Safe Routes for Seniors

A cooperative project between the Town of Weymouth and the Massachusetts Department of Public Health
senior crossing
Find the Town Safe Routes for Seniors Report here.

In 2010, 1 out of every 5 residents of Weymouth was over the age of 59. By 2020, this number could reach 1 out of every 4. The World Health Organization (WHO) defines healthy aging as “the process of optimizing opportunities for health, participation, and security in order to enhance quality of life as people age.” According to the CDC, regular physical activity - about 150 minutes a week - is a key component of healthy aging. Cities and towns can help older adults move more and achieve this goal by making it easier for seniors to be active in the places they live, gather, and shop.

Seniors and Community Design

Where we live matters greatly to our health. In fact, it is one of the most powerful predictors of diseases such as diabetes, hypertension, and heart disease; diseases that are affected by what we eat and how much we move.

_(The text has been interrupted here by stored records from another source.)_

-- ==== Sys2Proof/Laws/SensingFrames.lean ====
section
/-!
SUPPORT. The operations and meanings that leave what senses and measures (`State.sensing`) alone: one lemma for each.
-/
set_option linter.all false

namespace Sys2Proof.Machine

theorem State.sensing_mk (pending regs mem dram now stateSince fresh outbox cmd log locks arbs evt time msix motion ppos mons lanes chain rings hostSize chk ingest job bars fire nvc eye insp noz spare latches pwr) :
    State.sensing ⟨pending, regs, mem, dram, now, stateSince, fresh, outbox, cmd, log, locks, arbs, evt, time, msix, motion, ppos, mons, lanes, chain, rings, hostSize, chk, ingest, job, bars, fire, nvc, eye, insp, noz, spare, latches, pwr⟩ = (eye, insp, motion, mons, time, chk) := (rfl)

theorem State.sensing_keep (s : State) (pending regs mem dram now stateSince fresh outbox cmd log locks arbs evt msix ppos lanes chain rings hostSize ingest job bars fire nvc noz spare latches pwr) :
    State.sensing ⟨pending, regs, mem, dram, now, stateSince, fresh, outbox, cmd, log, locks, arbs, evt, s.time, msix, s.motion, ppos, s.mons, lanes, chain, rings, hostSize, s.chk, ingest, job, bars, fire, nvc, s.eye, s.insp, noz, spare, latches, pwr⟩ = s.sensing := (rfl)

theorem foldl_sensing {α : Type} (f : State → α → State) (h : ∀ s x, (f s x).sensing = s.sensing) (l : List α)
    (s : State) : (l.foldl f s).sensing = s.sensing := by
  induction l generalizing s with
  | nil => rfl
  | cons x l ih => simp only [List.foldl_cons, ih, h]

theorem ite_sensing (c : Prop) [Decidable c] (a b : State) :
    (if c then a else b).sensing = if c then a.sensing else b.sensing := by split <;> rfl

theorem dite_sensing (c : Prop) [Decidable c] (a : c → State) (b : ¬c → State) :
    (dite c a b).sensing = dite c (fun h => (a h).sensing) (fun h => (b h).sensing) := by split <;> rfl

@[simp] theorem State.enqueue_sensing (s : State) (q : Queued) : (State.enqueue s q).sensing = s.sensing := by
  simp only [State.enqueue.eq_def, ↓State.sensing_keep]

@[simp] theorem State.setReg_sensing (s : State) (a : Nat) (w : Word) : (State.setReg s a w).sensing = s.sensing := by
  simp only [State.setReg.eq_def, ↓State.sensing_keep]

@[simp] theorem State.setFld_sensing (s : State) (f : Fld) (v : Nat) : (State.setFld s f v).sensing = s.sensing := by
  simp only [State.setFld.eq_def, ↓State.setReg_sensing]

@[simp] theorem State.bump_sensing (s : State) (f : Fld) (n : Nat) : (State.bump s f n).sensing = s.sensing := by
  simp only [State.bump.eq_def, ↓State.setFld_sensing]

@[simp] theorem State.raise_sensing (s : State) (prod : Nat) (tag : Option Nat) :
    (State.raise s prod tag).sensing = s.sensing := by
  simp only [State.raise.eq_def, ↓State.setFld_sensing, ↓State.bump_sensing, ↓ite_sensing, ite_self, ↓State.sensing_keep]

@[simp] theorem State.raiseIf_sensing (s : State) (en : Bool) (prod : Nat) (tag : Option Nat) :
    (State.raiseIf s en prod tag).sensing = s.sensing := by
  simp only [State.raiseIf.eq_def, ↓State.raise_sensing, ↓ite_sensing, ite_self]

@[simp] theorem State.jigEvent_sensing (s : State) (bit : Nat) (f : Fld) : (State.jigEvent s bit f).sensing = s.sensing := by
  simp only [State.jigEvent.eq_def, ↓State.raiseIf_sensing, ↓State.setFld_sensing]

@[simp] theorem State.modeRefused_sensing (s : State) (unfit : Option Nat) : (State.modeRefused s unfit).sensing = s.sensing := by
  rw [State.modeRefused.eq_def]
  repeat' split
  all_goals simp only [↓State.setFld_sensing]

@[simp] theorem State.putArb_sensing (s : State) (e : RegEntry) (new : Word) : (State.putArb s e new).sensing = s.sensing := by
  rw [State.putArb.eq_def]
  repeat' split
  all_goals simp only [↓State.setReg_sensing, ↓State.setFld_sensing, ↓ite_sensing, ite_self]

@[simp] theorem State.mend_sensing (s : State) (c : Nat) : (State.mend s c).sensing = s.sensing := by
  simp only [State.mend.eq_def, ↓State.setFld_sensing]

@[simp] theorem State.bumpWrap_sensing (s : State) (f : Fld) (n : Nat) : (State.bumpWrap s f n).sensing = s.sensing := by
  simp only [State.bumpWrap.eq_def, ↓State.setFld_sensing]

@[simp] theorem State.log1_sensing (s : State) (code : Nat) (block : Nat) (inst : Nat) (cond : Nat) (detail : List
    Nat) :
    (State.log1 s code block inst cond detail).sensing = s.sensing := by
  simp only [State.log1.eq_def, ↓State.bumpWrap_sensing, ↓State.sensing_keep]

@[simp] theorem State.breach_sensing (s : State) (c : Nat) (block : Nat) (inst : Nat) (detail : List Nat) :
    (State.breach s c block inst detail).sensing = s.sensing := by
  simp only [State.breach.eq_def, ↓State.raise_sensing, ↓State.log1_sensing, ↓State.setFld_sensing]

@[simp] theorem State.breachOnce_sensing (s : State) (c : Nat) (block : Nat) (inst : Nat) (detail : List Nat) :
    (State.breachOnce s c block inst detail).sensing = s.sensing := by
  simp only [State.breachOnce.eq_def, ↓State.mend_sensing, ↓State.breach_sensing]

@[simp] theorem State.setLock_sensing (s : State) (k : Nat) (x : LockX) : (State.setLock s k x).sensing = s.sensing := by
  simp only [State.setLock.eq_def, ↓State.setFld_sensing, ↓State.sensing_keep]

@[simp] theorem State.lockOwn_sensing (s : State) (k : Nat) (engine : Bool) (client : Nat) :
    (State.lockOwn s k engine client).sensing = s.sensing := by
  simp only [State.lockOwn.eq_def, ↓State.setFld_sensing, ↓State.setLock_sensing]

@[simp] theorem State.emit_sensing (s : State) (o : Out) : (State.emit s o).sensing = s.sensing := by
  simp only [State.emit.eq_def, ↓State.sensing_keep]

@[simp] theorem State.tellEngine_sensing (s : State) (engine : Nat) (lock : Nat) (status : Nat) :
    (State.tellEngine s engine lock status).sensing = s.sensing := by
  simp only [State.tellEngine.eq_def, ↓State.emit_sensing]

@[simp] theorem State.setSession_sensing (s : State) (n : Nat) (x : Session) : (State.setSession s n x).sensing = s.sensing := by
  simp only [State.setSession.eq_def, ↓State.sensing_keep]

@[simp] theorem State.setSlot_sensing (s : State) (sess : Nat) (tag : Nat) (x : Slot) :
    (State.setSlot s sess tag x).sensing = s.sensing := by
  simp only [State.setSlot.eq_def, ↓State.setSession_sensing]

@[simp] theorem State.setRing_sensing (s : State) (r : Nat) (x : Ring) : (State.setRing s r x).sensing = s.sensing := by
  simp only [State.setRing.eq_def, ↓State.sensing_keep]

@[simp] theorem State.setStall_sensing (s : State) (r : Nat) : (State.setStall s r).sensing = s.sensing := by
  simp only [State.setStall.eq_def, ↓State.setFld_sensing]

@[simp] theorem State.msixSignal_sensing (s : State) (v : Nat) : (State.msixSignal s v).sensing = s.sensing := by
  simp only [State.msixSignal.eq_def, ↓State.emit_sensing, ↓ite_sensing, ite_self, ↓State.sensing_keep]

@[simp] theorem State.ringNotify_sensing (s : State) (r : Nat) : (State.ringNotify s r).sensing = s.sensing := by
  simp only [State.ringNotify.eq_def, ↓State.msixSignal_sensing, ↓State.emit_sensing]

@[simp] theorem State.ringWrite_sensing (s : State) (r : Nat) (rep : Reply) : (State.ringWrite s r rep).sensing = s.sensing := by
  simp only [State.ringWrite.eq_def, ↓State.emit_sensing, ↓State.setRing_sensing, ↓State.setStall_sensing,
    ↓State.ringNotify_sensing, ↓ite_sensing, ite_self]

As we age, the impacts of the built environment tend to increase as well. According to one study, “Older adults spend more of their time at home and in their immediate neighborhoods than younger Americans, and as a result, they are more affected by the opportunities and constraints created by the design of their community."[*]

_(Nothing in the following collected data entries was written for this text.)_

/-! A chunk loaded. -/

theorem State.staged_setStaged (s : State) (op inst : Nat) (x : Staging) : (s.setStaged op inst x).staged op inst = x :=
  tabGet_put_self

theorem State.staged_of_staging {t u : State} (h : t.cmd.staging = u.cmd.staging) (op inst : Nat) :
    t.staged op inst = u.staged op inst := by
  rw [State.staged, h, State.staged]

/-- A legal chunk that is not the last is staged, and answered with the bytes staged so far. -/
theorem State.loadChunk_more {s : State} {rq : Rq} {op limit : Nat} {m : Bool} {c : Chunk} {x : Staging}
    {commit : List Byte → List Byte → State → State} (hr : s.reservedAt rq = none) (hi : c.inst < limit)
    (hj : judgeChunk m (s.staged op c.inst) c = .more x) :
    s.loadChunk rq op limit m c commit = (s.setStaged op c.inst x).finish rq op scDone (leBytes 4 x.data.length) := by
  rw [State.loadChunk, State.withParams_ok _ hr (by simp [hi]), hj]

/-- The last chunk of a whole table hands it over. -/
theorem State.loadChunk_whole {s : State} {rq : Rq} {op limit : Nat} {m : Bool} {c : Chunk} {tb : List Byte}
    {commit : List Byte → List Byte → State → State} (hr : s.reservedAt rq = none) (hi : c.inst < limit)
    (hj : judgeChunk m (s.staged op c.inst) c = .whole tb) :
    s.loadChunk rq op limit m c commit =
      commit tb (leBytes 4 tb.length ++ leBytes 4 (crc32c tb)) (s.setStaged op c.inst {}) := by
  rw [State.loadChunk, State.withParams_ok _ hr (by simp [hi]), hj]

theorem State.cmd_ite {p : Prop} [Decidable p] {t u : State} {x : CmdUnit} (ht : t.cmd = x) (hu : u.cmd = x) :
    (if p then t else u).cmd = x := by
  split <;> assumption

/-- A chunk has been taken: it stands in its staging, and the bytes staged so far have been answered. -/
def State.tookChunk (s t : State) (rq : Rq) (op : Nat) (c : Chunk) : Prop :=
  t.answered rq op scDone (leBytes 4 (c.offset + c.data.length)) = true ∧ t.staged op c.inst = s.withChunk op c

/-- Staged and answered, whatever was discarded beside the command unit. -/
theorem State.tookChunk_of_finish {s u : State} {rq : Rq} {op limit : Nat} {c : Chunk} (h : s.ready rq op = true)
    (hg : s.chunkGoesOn op limit c = true) (hu : u.cmd = (s.take rq).cmd) :
    s.tookChunk (((u.setStaged op c.inst (s.withChunk op c)).finish rq op scDone
      (leBytes 4 (s.withChunk op c).data.length)).lift rq.sess rq.tag) rq op c := by
  rw [withChunk_length hg]
  have hopen : (u.setStaged op c.inst (s.withChunk op c)).sessOpen rq.sess = true :=
    (State.sessOpen_of_sessions (u := u) rfl _).trans ((State.sessOpen_of_cmd hu _).trans (State.ready_open h))
  obtain ⟨r, l, b, hcmd⟩ := (u.setStaged op c.inst (s.withChunk op c)).finish_lift_cmd rq op scDone
    (leBytes 4 (c.offset + c.data.length)) rq.sess rq.tag
  exact ⟨State.finish_lift_answered hopen ..,
    (State.staged_of_staging (by rw [hcmd]) ..).trans (State.staged_setStaged ..)⟩

section

variable {s : State} {rq : Rq} {op limit : Nat} {c : Chunk} {body : State → State}

/-- The chunk loaded, whatever was discarded first beside the command unit. -/
theorem State.loadChunk_took {u : State} {m : Bool} {commit : List Byte → List Byte → State → State}
    (h : s.ready rq op = true) (hg : s.chunkGoesOn op limit c = true) (hu : u.cmd = (s.take rq).cmd) :
    s.tookChunk ((u.loadChunk rq op limit m c commit).lift rq.sess rq.tag) rq op c := by
  have hr : u.reservedAt rq = none :=
    (congrArg Slot.reserved (State.slot_of_cmd hu ..)).trans (State.ready_reserved h)
  have hj : judgeChunk m (u.staged op c.inst) c = .more (s.withChunk op c) :=
    (congrArg (judgeChunk m · c) (State.staged_of_staging (u := s) (by rw [hu]; rfl) ..)).trans (judgeChunk_goesOn hg m)
  rw [State.loadChunk_more hr (chunkGoesOn_iff.mp hg).1 hj]
  exact State.tookChunk_of_finish h hg hu

theorem State.tookChunk_of_load {u : State} {m : Bool} {commit : List Byte → List Byte → State → State}
    (h : s.ready rq op = true) (hg : s.chunkGoesOn op limit c = true) (hu : u.cmd = (s.take rq).cmd)
    (e : body (s.take rq) = u.loadChunk rq op limit m c commit) : s.tookChunk (s.run rq op body) rq op c := by
  rw [State.run_ready body h, e]
  exact State.loadChunk_took h hg hu

/-- A table of the PRINT domain or a coefficient bank: the bank it goes to is free when the load opens. -/
theorem State.tookChunk_of_loadTable {inUse : Bool} {discard : State → State}
    {commit : List Byte → List Byte → State → State} (h : s.ready rq op = true)
    (hg : s.chunkGoesOn op limit c = true) (hfree : c.offset = 0 → inUse = false)
    (hd : (discard (s.take rq)).cmd = (s.take rq).cmd)
    (e : body (s.take rq) = (s.take rq).loadTable rq op limit c inUse discard commit) :
    s.tookChunk (s.run rq op body) rq op c := by
  have hj : judgeChunk false ((s.take rq).staged op c.inst) c = .more (s.withChunk op c) := judgeChunk_goesOn hg false
  rw [State.loadTable, hj, State.ready_reserved h] at e
  by_cases h0 : c.offset = 0
  · simp only [hfree h0, Bool.and_false] at e
    exact State.tookChunk_of_load h hg (State.cmd_ite hd rfl) (e.trans (if_neg (by decide)))
  · simp only [h0] at e
    exact State.tookChunk_of_load h hg rfl e

/-- A rendering or class table: no port needs the one it replaces. -/
theorem State.tookChunk_of_loadTab {kind : Nat} {bad : List Byte → Option Nat} {read : List Byte → List Int}
    (h : s.ready rq op = true) (hg : s.chunkGoesOn op limit c = true)
    (hfree : c.offset = 0 → s.tabBusy (256 * kind + c.inst) = false)
    (e : body (s.take rq) = (s.take rq).loadTab rq op kind limit c bad read) :
    s.tookChunk (s.run rq op body) rq op c := by
  have hbusy : ¬(c.offset = 0 ∧ c.inst < limit ∧ (s.take rq).tabBusy (256 * kind + c.inst) = true) := by
    rintro ⟨h0, -, hb⟩
    have hb' : s.tabBusy (256 * kind + c.inst) = true := hb
    rw [hfree h0] at hb'
    cases hb'
  rw [State.loadTab, if_neg hbusy] at e
  exact State.tookChunk_of_load h hg rfl e

end

/-! What the loads discard when they open. -/

theorem State.setPend_cmd (s : State) (b : Nat) (d : DoseBank) : (s.setPend b d).cmd = s.cmd := by
  simp only [State.setPend, State.showBank, State.setFlag, State.setFld_cmd]
  rfl

theorem State.voidSlot_cmd (s : State) : s.voidSlot.cmd = s.cmd := by
  simp only [State.voidSlot, State.setFld_cmd]

/-- Of a bar under the loop no bank is in use (R250). -/
theorem bankFree_of_loops {loops inUse : Bool} (h : loops = true ∨ inUse = false) : (!loops && inUse) = false := by
  rcases h with h | h <;> simp [h]

/-- FW_STAGE (R377): no switch is under way when the load opens. -/
theorem execFwStage_takes {s : State} {rq : Rq} {c : Chunk} (h : s.ready rq 0x0500 = true)
    (hg : s.chunkGoesOn 0x0500 1 c = true) (hsw : c.offset = 0 → s.switching = false) :
    ∃ t, execFwStage rq c s = .next t ∧ s.tookChunk t rq 0x0500 c := by
  have hbusy : ¬(c.offset = 0 ∧ (s.take rq).switching = true) := by
    rintro ⟨h0, hb⟩
    have hb' : s.switching = true := hb
    rw [hsw h0] at hb'
    cases hb'
  rw [execFwStage, State.run_ready _ h, if_neg hbusy]
  exact ⟨_, rfl, State.loadChunk_took h hg (State.cmd_ite (State.voidSlot_cmd _) rfl)⟩

/-- RESAMPLE_COEF_LOAD (R221): no swap is pending when the load opens. -/
theorem execResampleCoefLoad_takes {s : State} {rq : Rq} {c : Chunk} (h : s.ready rq 0x0205 = true)
    (hg : s.chunkGoesOn 0x0205 8 c = true) (hsw : c.offset = 0 → s.flag (Reg.RSMP_STATUS_SWAP_PEND c.inst) = false) :
    ∃ t, execResampleCoefLoad rq c s = .next t ∧ s.tookChunk t rq 0x0205 c := by
  have hbusy : ¬(c.offset = 0 ∧ c.inst < 8 ∧ (s.take rq).flag (Reg.RSMP_STATUS_SWAP_PEND c.inst) = true) := by
    rintro ⟨h0, -, hb⟩
    have hb' : s.flag (Reg.RSMP_STATUS_SWAP_PEND c.inst) = true := hb
    rw [hsw h0] at hb'
    cases hb'
  exact ⟨_, rfl, State.tookChunk_of_loadTable h hg (fun _ => rfl) (State.setFld_cmd ..) (if_neg hbusy)⟩

theorem execConfigLoad_more {s : State} {rq : Rq} {c : Chunk} {x : Staging} (h : s.ready rq 0x0040 = true)
    (hi : c.inst < 1) (hj : judgeChunk true (s.staged 0x0040 c.inst) c = .more x) (assign : Option (List Half)) :
    execConfigLoad rq c assign s = .next ((((s.take rq).setStaged 0x0040 c.inst x).finish rq 0x0040 scDone
      (leBytes 4 x.data.length)).lift rq.sess rq.tag) := by
  have hj' : judgeChunk true ((s.take rq).staged 0x0040 c.inst) c = .more x := hj
  rw [execConfigLoad, State.run_ready _ h, State.loadChunk_more (State.ready_reserved h) hi hj']

theorem execConfigCheck_more {s : State} {rq : Rq} {c : Chunk} {x : Staging} (h : s.ready rq 0x0041 = true)
    (hi : c.inst < 1) (hj : judgeChunk true (s.staged 0x0041 c.inst) c = .more x) (assign : Option (List Half)) :
    execConfigCheck rq c assign s = .next ((((s.take rq).setStaged 0x0041 c.inst x).finish rq 0x0041 scDone
      (leBytes 4 x.data.length)).lift rq.sess rq.tag) := by
  have hj' : judgeChunk true ((s.take rq).staged 0x0041 c.inst) c = .more x := hj
  rw [execConfigCheck, State.run_ready _ h, State.loadChunk_more (State.ready_reserved h) hi hj']

/-- CONFIG_LOAD and CONFIG_CHECK stage a chunk, and change nothing but the answer. -/
theorem State.onlyAnswered_setStaged (s : State) (rq : Rq) (op op' i st : Nat) (x : Staging) (pl : List Byte) :
    s.onlyAnswered ((((s.take rq).setStaged op i x).finish rq op' st pl).lift rq.sess rq.tag) :=
  State.onlyAnswered_of_rest (State.finish_lift_rest ..) fun _ h => State.finish_lift_reg h ..

/-- Settles O13: each opcode by the form of load that it uses, and what that form discards first. -/
theorem chunksAreStaged : Obligations.ChunksAreStaged := by
  refine ⟨?tables, ?load, ?check⟩
  case tables =>
    simp only [List.forall_mem_cons]
    refine ⟨?nozzleMap, ?threshold, ?substitute, ?toneCurve, ?gain, ?boardProfile, ?colourModel, ?coverage, ?blur,
      ?coef, ?classSet, ?microstep, ?fwStage, ?monBins, fun p hp => absurd hp List.not_mem_nil⟩
    all_goals intro s rq c h hg hbank hloop hcoef hfw htab
    case nozzleMap | boardProfile | microstep | monBins => exact ⟨_, rfl, State.tookChunk_of_load h hg rfl rfl⟩
    case threshold | toneCurve =>
      exact ⟨_, rfl, State.tookChunk_of_loadTable h hg (hbank (by decide)) (State.setPend_cmd ..) rfl⟩
    case substitute | gain =>
      refine ⟨_, rfl, State.tookChunk_of_loadTable h hg (fun h0 => bankFree_of_loops (hloop (by decide) h0)) ?_ rfl⟩
      exact State.cmd_ite rfl (State.setPend_cmd ..)
    case colourModel | coverage | blur | classSet =>
      exact ⟨_, rfl, State.tookChunk_of_loadTab h hg (htab (by decide)) rfl⟩
    case coef => exact execResampleCoefLoad_takes h hg (hcoef trivial)
    case fwStage => exact execFwStage_takes h hg (hfw trivial)
  case load =>
    intro s rq ⟨inst, flags, offset, total, data⟩ assign h hg
    obtain ⟨hi, -⟩ := chunkGoesOn_iff.mp hg
    obtain rfl : inst = 0 := Nat.lt_one_iff.mp hi
    obtain ⟨ha, hs⟩ := State.tookChunk_of_finish h hg rfl
    exact ⟨_, execConfigLoad_more h hi (judgeChunk_goesOn hg true) assign, ha, hs, State.onlyAnswered_setStaged ..⟩
  case check =>
    intro s rq ⟨inst, flags, offset, total, data⟩ assign h hg
    obtain ⟨hi, -⟩ := chunkGoesOn_iff.mp hg
    obtain rfl : inst = 0 := Nat.lt_one_iff.mp hi
    obtain ⟨ha, hs⟩ := State.tookChunk_of_finish h hg rfl
    exact ⟨_, execConfigCheck_more h hi (judgeChunk_goesOn hg true) assign, ha, hs, State.onlyAnswered_setStaged ..⟩

end Sys2Proof.Machine

/-! SUPPORT. Configuration images (R104, R106, R107): what CONFIG_LOAD and CONFIG_CHECK come to. -/
namespace Sys2Proof.Machine

/-! A change of state. -/

theorem State.enter_regs {s : State} {v : Nat} (h : s.st ≠ v) :
    (s.enter v).regs = ((s.setFld Reg.PLAT_STATE_PREV s.st).setFld Reg.PLAT_STATE_STATE v).regs := by
  rw [State.enter, if_neg h]

theorem State.enter_reg {s : State} {v a : Nat} (h : a ≠ Reg.PLAT_STATE) : (s.enter v).reg a = s.reg a := by
  by_cases hv : s.st = v
  · rw [State.enter, if_pos hv]
  · rw [State.reg_of_regs (State.enter_regs hv), State.reg_setFld_other h, State.reg_setFld_other h]

theorem State.enter_st {s : State} {v : Nat} (h : v < 16) : (s.enter v).st = v := by
  by_cases hv : s.st = v
  · rw [State.enter, if_pos hv, hv]
  · rw [State.st, State.fld_of_regs (State.enter_regs hv), State.fld_setFld ⟨by decide, by decide⟩ h]

/-- The state after an accepted CONFIG_LOAD (Table 04-8). -/
theorem State.afterConfig_st (s : State) (reset : Bool) : (s.afterConfig reset).st =
    if s.st = stStandby ∧ !reset then stReady else if s.st = stReady ∧ reset then stStandby else s.st := by
  rw [State.afterConfig]
  split
  · exact State.enter_st (by decide)
  · split
    · exact State.enter_st (by decide)
    · rfl

theorem State.afterConfig_reg {s : State} {reset : Bool} {a : Nat} (h : a ≠ Reg.PLAT_STATE) :
    (s.afterConfig reset).reg a = s.reg a := by
  rw [State.afterConfig]
  split
  · exact State.enter_reg h
  · split
    · exact State.enter_reg h
    · rfl

theorem State.afterConfig_cmd (s : State) (reset : Bool) : (s.afterConfig reset).cmd = s.cmd := by
  rw [State.afterConfig]
  split
  · exact State.enter_cmd ..
  · split
    · exact State.enter_cmd ..
    · rfl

Researchers and urban planners have identified a number of design elements that make it easier and safer for older adults to be active in their communities. These include:

  • Wide, unobstructed sidewalks
  • Smooth, non-slip walking surfaces
  • High-contrast grade changes
  • Tight turning radii at intersections 
  • Accessible curb ramps
  • Detectable warning panels at street crossings
  • Audible crossing signals
  • Extended timers on crossing signals
  • Sidewalk extensions
  • Street trees and street furniture
  • Transit shelters and public restrooms near transit stops

Safe Routes for Seniors Study

In 2014, the Town secured a technical assistance grant through the Massachusetts Department of Public Health to conduct a planning study on  "healthy aging through healthy community design" with an emphasis on designing safer routes for seniors. The resulting Safe Routes for Senior study was conducted by the Department of Planning and Community Development in partnership with WalkBoston, a non-profit pedestrian advocacy group, and Healthy Wey, the Town's Mass in Motion Program. The following data sources were used to complete the study:

  • Senior pedestrian crashes (2009-2014)
  • Motor vehicles crashes (2012)
  • Senior housing locations (public, private, and nursing facilities)
  • Business, medical, and neighborhood center districts
  • Public and semi-public open space locations
  • One public forum at Weymouth's senior center
  • Four senior pedestrian target areas
  • Four street-level walk audits (one in each target area) 

The study's final report was published in October 2014. It identifies areas of strength in the Town's infrastructure, areas of opportunity where improvements to policies and practices can be made, and strategies for the Town to create easier and safer streets for seniors. 

Related Documents/Links

[*] Henry Cisneros et al., eds., Independent for Life: Homes and Neighborhoods for an Aging America (University of Texas Press: Austin, 2012) 147.